5) archive management server chooses file generated to be backed up according to the backup policy, directory information table and file information table One listed files, and cutting is carried out to this document list according to cutting threshold value, obtain several sublists；

6) archive management server generates a copy operation according to each sublist, and each copy operation is sent to the operation tune Spend server；The copy operation includes the backup filename of program of file copy name, the filename of belt path and belt path；

7) different copy operations are sent to different backup nodes by the operation dispatching server, and backup node is copied according to what is received Shellfish operation is by corresponding position in corresponding file copy to be backed up to the logical volume.

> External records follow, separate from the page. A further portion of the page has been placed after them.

/-! ### Counting up -/

/-- Under Increment a cycle adds one second, modulo a day, exactly on a threshold tick (40_counter.md R69 to R71). -/
theorem counterNext_secs_of_increment {p : Params} {r : Regs} {i : Input} {c : CounterRegs}
    (hvalid : r.ctr.time.valid = true) (hdir : r.mode.mode.dir = .increment) (h : counterNext p r i = .ok c) :
    c.time.secs = (r.ctr.time.secs + (i.tick && decide (r.ctr.acc = p.nTicks - 1)).toNat) % 86400 := by
  have hsame := Nat.mod_eq_of_lt (secs_lt_of_valid hvalid)
  by_cases htick : i.tick = true
  · by_cases hacc : r.ctr.acc = p.nTicks - 1
    · obtain ⟨hadjust, -⟩ := counterNext_threshold htick hacc h
      rw [hdir] at hadjust
      simpa [htick, hacc] using adjust_inc_secs hvalid hadjust
    · rw [counterNext, if_pos htick, if_neg hacc] at h
      cases h
      simp [hacc, hsame]
  · rw [counterNext, if_neg htick] at h
    cases h
    simp [htick, hsame]

/-- Over any cycles without a reset or an edge, under Increment, the time goes on by the adjustments, modulo a day. -/
theorem run_secs_of_increment {k : Nat} {s t : State} {r q : Regs} (h : Ready s r) (hph : r.disp.ph ≠ .reserved)
    (hdir : r.mode.mode.dir = .increment) (hresets : countCycles isReset k s = 0)
    (hedges : countCycles isEdge k s = 0) (hrun : run k s = .next t) (hq : t.regs = some q) :
    q.ctr.time.secs = (r.ctr.time.secs + countCycles isAdjust k s) % 86400 := by
  induction k generalizing s r with
  | zero =>
    cases hrun
    obtain ⟨-, hr, hlegal⟩ := h
    obtain rfl : r = q := Option.some.inj (hr.symm.trans hq)
    rw [countCycles, Nat.add_zero, Nat.mod_eq_of_lt (secs_lt_of_valid (checkLegal_valid hlegal))]
  | succ k ih =>
    have hrst : isReset s = false := Bool.toNat_eq_zero.mp (Nat.eq_zero_of_add_eq_zero_right hresets)
    obtain ⟨u, v, hstep, hready, hph', hnext⟩ := step_of_ready_next h hph hrst
    obtain ⟨-, hr, hlegal⟩ := h
    rw [countCycles_succ _ k s u hstep] at hresets hedges
    obtain ⟨-, hresets'⟩ := Nat.add_eq_zero_iff.mp hresets
    obtain ⟨hedge, hedges'⟩ := Nat.add_eq_zero_iff.mp hedges
    rw [isEdge_of_not_rst hrst hr, Bool.toNat_eq_zero] at hedge
    have hmode : v.mode = r.mode := (regsNext_mode hnext).trans (modeNext_of_no_edge hedge)
    rw [run_succ, hstep, andThen_next] at hrun
    have hlater := ih hready hph' (by rwa [hmode]) hresets' hedges' hrun
    obtain ⟨c, d, hc, -, rfl⟩ := regsNext_eq_ok.mp hnext
    have hfirst := counterNext_secs_of_increment (checkLegal_valid hlegal) hdir hc
    rw [countCycles_succ _ k s u hstep, isAdjust_of_not_rst hrst hr, hlater, hfirst, Nat.mod_add_mod, Nat.add_assoc]

/-- Settles O46: a reset leaves the levels of its cycle in PCT and PUD, so steady levels make no edge and `run_mode`
keeps RESET_MODE; the default counts up, by one second for each adjustment, which `adjustmentsFallOnEveryNthTick`
counts. -/
theorem steadyLevelsAfterResetKeepTheMode : Obligations.SteadyLevelsAfterResetKeepTheMode := by
  intro s₀ s steady later hrst hstep hin hsteady
  have hready := ready_of_reset_step hrst hstep
  have hph : (resetRegs s₀.params (currentInput s₀)).disp.ph ≠ .reserved := by simp
  obtain ⟨hresets, hedges⟩ := countCycles_of_steady_levels hready hph hin hsteady
  obtain ⟨t, q, hrun, ⟨-, hq, -⟩, -, hkept, -⟩ := run_mode steady.length hready hph hresets
  have hmode : q.mode.mode = s.params.resetMode := by rw [hkept hedges, resetRegs_mode, step_params hstep]
  refine ⟨t, q, hrun, hq, hedges, hmode, fun hdefault => ⟨by rw [hmode, hdefault]; rfl, ?_⟩⟩
  have hdir : (resetRegs s₀.params (currentInput s₀)).mode.mode.dir = .increment := by
    rw [resetRegs_mode, ← step_params hstep, hdefault]
    rfl
  obtain ⟨-, -, -, -, -, hadjusts⟩ := adjustmentsFallOnEveryNthTick s₀ s steady.length hrst hstep hresets
  rw [run_secs_of_increment hready hph hdir hresets hedges hrun hq, hadjusts, resetRegs_ctr, step_params hstep]

end Sys2Proof.Proofs
end

section
/-! Codes that are read back (30_encoding.md section 3, R50): the operations from their decode words, and the times from
their TIME words. -/

namespace Sys2Proof.Proofs

open Sys2Proof.Machine Sys2Proof.Safety Sys2Proof.Laws

/-! ### Decode words -/

/-- Every operation is read back from its word, with the bits that its row's mask ignores. -/
theorem decodeWord_encode (i : Instr) : decodeWord i.format (encode i) = .ok i := by
  cases i with
  | reset | adjustDec | adjustInc | modeSecondsDec | modeSecondsInc | modeHoursDec | modeHoursInc => rfl
  | tickCount b | muxHoldStay b | muxHoldEnd b | muxOffNext b | muxOffWrap b => cases b <;> rfl
  | ctrIdle a b | modeHold a b | muxWrite a b | muxReserved a b => cases a <;> cases b <;> rfl

/-- A word that decodes fits its format, and is read by a row that it selects. -/
theorem row_of_decodeWord {f : Format} {w : Nat} {i : Instr} (h : decodeWord f w = .ok i) :
    w < 2 ^ f.width ∧ ∃ row ∈ operationMap, row.selects f w = true ∧ row.op w = i := by
  unfold decodeWord at h
  split at h
  next hw =>
    split at h
    next row hfind =>
      have hsel := List.find?_some hfind
      exact ⟨hw, row, List.mem_of_find?_eq_some hfind, hsel, Except.ok.inj h⟩
    · cases h
  · cases h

2. the method as described in claim 1, which is characterized in that the information in the backup policy includes the reading of backup object Permission, backup form, as the backup node of operation dispatching server, are cut in the storage to which catalogue or medium of backup file Divide threshold value, record and the daily record submitted and information are needed after Backup end.

3. method as claimed in claim 2, which is characterized in that when the recovery backup that the backup cluster receives that a terminal is sent out When object requests, which first audits whether the terminal is the terminal authorized in the backup policy；If it is mandate Terminal then prompts terminal input to need the directory name restored or filename, restore the time point of data and restore destination road Diameter；Then according to these input informations search need restore file where backup file, and by the backup file copy to finger Determine in path.

4. the method as described in claims 1 or 2 or 3, which is characterized in that the scanning operation, the copy operation are set Fixed time threshold returns to failure information to operation dispatching server if being more than the time threshold if the execution time；Operation tune Degree server is that the scanning operation of failure or the copy operation are chosen backup node and re-executed；If swept described in same The execution number for retouching operation or the copy operation is more than setting threshold value, then stops executing corresponding operation and generate error letters In breath write-in backup log.

5. the method as described in claims 1 or 2 or 3, which is characterized in that when the operation dispatching server is according to the execution of operation Between and backup node state selection execute backup node；The wherein described operation is that the scanning operation or the copy are made Industry.

6. the method as described in claims 1 or 2 or 3, which is characterized in that disk array filesystem manner in a distributed manner Carry, and a Uniform Name is provided.

7. the method as described in claims 1 or 2 or 3, which is characterized in that will be distributed over the disk on multiple disk arrays to divide Cloth filesystem manner virtually becomes a logical memory space, which is mounted to a share directory On each backup node；Each backup node in backup cluster uses the disk of bottom by way of accessing the share directory Array.